Should I buy long term care insurance or self-insure for long-term care expenses?
Your odds of needing long term care are worrisome. According to the United States Health, 70% of Americans 65 and above will require some form of long-term care. On top of that, the rising cost of long term care can also create financial problems for you in the future.
Having insurance that will help pay for home care, nursing home, assisted living facility and other types of long-term care facilities is the traditional way of handling expensive care expenses. To give you an idea the estimate daily and the monthly cost of long-term care services are as follows:
• $275 per day or $8,365 monthly in a private room in a nursing home.
• $242 per day or $7,362 monthly in a semi-private room in a nursing home.
• $127 per day or $3,863 monthly in an assisted living facility.
• $72 per day or $1,563 monthly in an adult health care.
• $139 per day or $4,222 monthly for home health aide.
• $135 per day or $4,114 monthly for homemaker services.
Self-insuring is another viable solution to pay for long-term care. However, this is a risky choice even for affluent individuals due to the inflation of long term care costs and other retirement expenses.

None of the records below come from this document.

/-- The subsystems that are reset alone: Drover (8) and the Tenant Function Block (9) (R449). -/
def subsystemOk (n : Nat) : Bool := decide (n = 8) || decide (n = 9)

/-- CIC targets 0 to 19 (R425). -/
def targetOk (t : Nat) : Bool := decide (t < 20)

/-- FEIDs are 16 bits wide (R15). -/
def feidOk (f : Nat) : Bool := decide (f < 65536)

/-- The transports of R44. -/
def Transport.ok : Transport → Bool
  | .udp p => mgmtPortOk p
  | .i3c => true
  | .mbx p => portOk p

/-- The channels of the management function (R156). -/
def MgmtChannel.ok : MgmtChannel → Bool
  | .vdm p => portOk p
  | .i3c => true

/-- The functions of the Tenant Function Block (R361). -/
def Func.ok : Func → Bool
  | .pf p => portOk p
  | .vf p i => portOk p && vfIndexOk i

/-- The execution units: 512 threads (chapter 13) and 4 Croft cores (R358). -/
def ExecUnit.ok : ExecUnit → Bool
  | .thread n => decide (n < 512)
  | .croft c => coreOk c

/-- The field widths of a Crook message and of its body (R47). -/
def CrookMsg.ok (m : CrookMsg) : Bool :=
  decide (m.verMajor < 256) && decide (m.verMinor < 256) && decide (m.session < 256) && decide (m.sequence < 2 ^ 32) &&
    decide (m.length < 65536) && decide (m.status < 65536) && decide (m.flags < 256) && decide (m.reserved < 2 ^ 24)

/-- The field widths of a Twill message (R170). -/
def TwillMsg.ok (m : TwillMsg) : Bool :=
  feidOk m.dst && feidOk m.src && classOk m.tc && decide (m.opcode < 256) && decide (m.dcnt ≤ 128) && decide (m.hops < 256) &&
    decide (m.tag < 65536) && decide (m.rseq < 65536) && decide (m.status < 256) && foldOk m.fold && decide (m.len < 16384)

/-- A CXL.mem request is for one line of 64 bytes or part of it (R277). -/
def HostReq.ok (r : HostReq) : Bool := decide (r.hpa < 2 ^ 64) && decide (r.tag < 65536) && decide (r.byteEn < 2 ^ 64)

/-- The reference groups of a list (R118). -/
def groupsOk (l : List Nat) : Bool := l.all groupOk

/-- A partner's equalisation request names a lane of the port (R121). -/
def EqRequest.ok (e : EqRequest) : Bool := portLaneOk e.lane

/-- A partner's requests are for lanes of a port (R121). -/
def PartnerEq.ok (e : PartnerEq) : Bool := portOk e.port && e.requests.all EqRequest.ok

/-- The board's spread groups are reference groups (R118). -/
def Board.ok (b : Board) : Bool := groupsOk b.spread

/-- The field widths of an IEEE 1588 message, on a management port (R466). -/
def PtpMsg.ok (m : PtpMsg) : Bool :=
  mgmtPortOk m.port && decide (m.domain < 256) && decide (m.source < 2 ^ 80) && decide (m.sequence < 65536)

/-- A place in a cluster's SRAM: the slice of a thread, or a program's segment for a fold (R331). -/
def SramPlace.ok : SramPlace → Bool
  | .slice u => decide (u < 512)
  | .segment slot fold => progSlotOk slot && foldOk fold

/-- The ports that an FM API command names (R155). -/
def FmKind.ok : FmKind → Bool
  | .portState p | .portControl p _ | .switchInfo p | .aerEvent p | .tunnel p _ _ | .dcdInfo p | .dcRegions p | .dcExtents p
  | .deviceAdd p _ _ _ | .deviceRelease p _ _ _ | .ppbConfig p _ _ | .ldConfig p _ _ _ | .ldMemory p _ _ _ _ => portOk p
  | _ => true
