/-- The brake, hot regions, temperatures, supplies and the power reading act on the governor (R37, R446, R471, R472, R473, R475, R476).  Each
clause concludes that exec answers a next state, which it names (Gives: exec c s = .next (settle e)), so it states the completion of its
constructor: pwrBrakeN, pwrBrakeRelease, hrdRegion, regionThrottleRelease, hrdThermal, budgetStepdown, thermalRelease, hrdThermalCritical,
hrdRefclkLoss, hrdSupply, pmbusPoll, governorBaseUpdate. -/
def Obligations.ThrottleCommands : Prop :=
  (∀ (s : State),
    let s0 : State := { s with gov := { s.gov with brake := true, brakeLifted := false } }
    let s1 := forEach ((List.range 16).reverse) (fun s c =>
      if s.held ≤ s.brakeRoom then s else s.withdrawSteps c (min (s.granted c) (s.held - s.brakeRoom))) s0
    let s2 := if s1.held ≤ s1.brakeRoom ∨ s1.granted 80 = 0 then s1
      else
        let s3 : State := s1.setGrant 80 0
        { s3 with gov := { s3.gov with scrubHold := true } }
    Gives (.pwrBrakeN) s s2.govSync.scrubBraked) ∧
  (∀ (s : State),
    s.gov.brake = true →
    Gives (.pwrBrakeRelease) s ({ s with gov := { s.gov with brakeLifted := true } })) ∧
  (∀ (s : State) (r : RegionSample),
    regionOver r = true →
    r.region ≠ 0 →
    r.region ≤ 12 →
    s.gov.throttled.contains (r.region, r.quantity) = false →
    Gives (.hrdRegion r) s (
      ({ s with gov := { s.gov with throttled := (r.region, r.quantity) :: s.gov.throttled } }.wrBit K.HRD_THROTTLE_STATE
      (3 + r.region) true).raise F.HRD_REGION (elemSub r.region))) ∧
  (∀ (s : State) (region : Nat),
    region ≠ 0 →
    region ≤ 12 →
    Gives (.regionThrottleRelease region) s (
      { s with gov := { s.gov with throttled := s.gov.throttled.filter (fun e => e.1 != region) } }.wrBit K.HRD_THROTTLE_STATE
      (3 + region) false)) ∧
  (∀ (s : State) (sensor : Nat) (temp : Int),
    sensor < 32 →
    bit s.boot.sensorsOut sensor = false →
    let s1 := s.wr (K.HRD_TEMP sensor) (ofInt 32 temp)
    let s2 := if s.throttleAt ≤ temp ∧ !s.gov.thermal then
        ({ s1 with gov := { s1.gov with thermal := true } }.wrBit K.HRD_THROTTLE_STATE 0 true |>.cicRaise 7).raise F.HRD_THERMAL elemDevice
      else s1
    Gives (.hrdThermal sensor temp) s (if s.throttleAt + 50 ≤ temp then s2.wrBit K.HRD_THROTTLE_STATE 1 true else s2)) ∧
  (∀ (s : State) (temp : Int),
    s.gov.thermal = true →
    s.throttleAt - 50 < temp →
    Gives (.budgetStepdown temp) s (
      { s with gov := { s.gov with
          stepDown := min (s.gov.stepDown + 64) (s.rd K.HRD_GOV_BUDGET - s.rd K.HRD_GOV_FLOOR) } })) ∧
  (∀ (s : State) (temp : Int),
    s.gov.thermal = true →
    temp ≤ s.throttleAt - 50 →
    let s1 : State := { s with gov := { s.gov with thermal := false } }
    Gives (.thermalRelease temp) s (s1.wrBit K.HRD_THROTTLE_STATE 1 false)) ∧
  (∀ (s : State) (sensor : Nat) (temp : Int),
    1150 ≤ temp →
    sensor < 32 →
    bit s.boot.sensorsOut sensor = false →
    Gives (.hrdThermalCritical sensor temp) s ((s.wr (K.HRD_TEMP sensor) (ofInt 32 temp)).raise F.HRD_THERMAL_CRITICAL elemDevice)) ∧
  (∀ (s : State),
    s.boot.refclkEn = true →
    s.boot.step ≠ .reset →
    s.boot.step ≠ .strapped →
    Gives (.hrdRefclkLoss) s (s.raise F.HRD_REFCLK_LOSS elemDevice)) ∧
  (∀ (s : State) (rail : Nat),
    rail < 3 →
    bit s.boot.vrEn rail = true →
    bit s.boot.vrPg rail = true →
    Gives (.hrdSupply rail) s (State.raise { s with boot := { s.boot with vrPg := putBit s.boot.vrPg rail false } } F.HRD_SUPPLY elemDevice)) ∧
  (∀ (s : State) (powers : List (Option Nat)),
    let named := (List.range 3).filter (fun j => s.rd (K.HRD_PMBUS_ADDR j) != 0)
    let got := named.map (fun j => powers.getD j none)
    let p := if named.isEmpty ∨ got.any (·.isNone) then none else some (got.foldl (fun n o => n + o.getD 0) 0)
    Gives (.pmbusPoll powers) s ({ s with gov := { s.gov with pout := p } })) ∧
  (∀ (s : State),
    Gives (.governorBaseUpdate) s (
      match s.gov.pout with
      | none => s.wr K.HRD_GOV_BASE (s.rd K.HRD_GOV_BASE_DEFAULT)
      | some p => s.wr K.HRD_GOV_BASE (ceilDiv p 250 + s.rd K.HRD_GOV_UNMETERED - s.held)))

So, how can you determine what’s the right long term care payment option for you? Here’s a quick guide that can help you make a tough choice between buying long-term care insurance or self-insuring.
1. Don’t Make Assumptions
The decision to self-insure should not be based on mere assumptions only. Some people with $1 million or more retirement savings are quick to assume that they are better of with self-insuring without understanding the true cost of long-term care and its impact on family members.
If you don’t take the initiative to talk to a professional about these assumptions, you might end up outliving your retirement savings or worse becoming a burden to your family.
2. Determine your Capacity to Pay for Long-Term Care
Your income is a more reliable indicator that you can afford to pay for long-term care out-of-the-pocket. Although you can sell your assets like real estate and other investments, you can take a substantial loss for selling due to tax consequences. Also, this creates a ripple effect and puts your retirement income in jeopardy.
3. Consider the Cost of Long-Term Care
The cost of long-term care varies depending on the state where you live in and the level of care you need. In general, long term care costs are expensive but there are certain states that offer affordable long-term care facilities. For example, in Oklahoma, the annual average cost of a semi-private room in a nursing home is $53,655 while a private room costs $63,510. Check out this infographic to learn more about states that offer cheap long-term care.
Paying for long-term care out-of-the-pocket plus your other financial obligations can be challenging. Considering other ways to pay for long term care like by buying long-term care insurance is a good idea to lighten your financial load.
4. Evaluate All Your Options
If you’ve decided that self-insuring will not work for you, it’s time to evaluate your options.
Traditional Long-Term Care Insurance – is a type of insurance that helps pay for different types of long-term care facilities like nursing homes, assisted living facilities, CCRCs and more. It provides comprehensive coverage, offers affordable premiums when you buy early, protects your family from devastating cost of care and gives you peace of mind.
LifeInsurance with Long-Term Care Rider – is a type of hybrid insurance that provides a death benefit and long-term care benefit. However, upfront premiums are higher and long term care benefits are limited compared to traditional long-term care insurance.
Have You Made Up Your Mind?
Choosing between buying long term care insurance and self-insuring is not just based on assumptions. You need to consider different factors such as the cost of long term care and your capacity to pay for care costs.
If you decide to buy coverage for long term care, make sure to do it early to save on premiums and to maximize your policy. You can also compromise by buying long-term care insurance with two or three years worth of coverage, then pay out-of-the-pocket when your benefit period is over.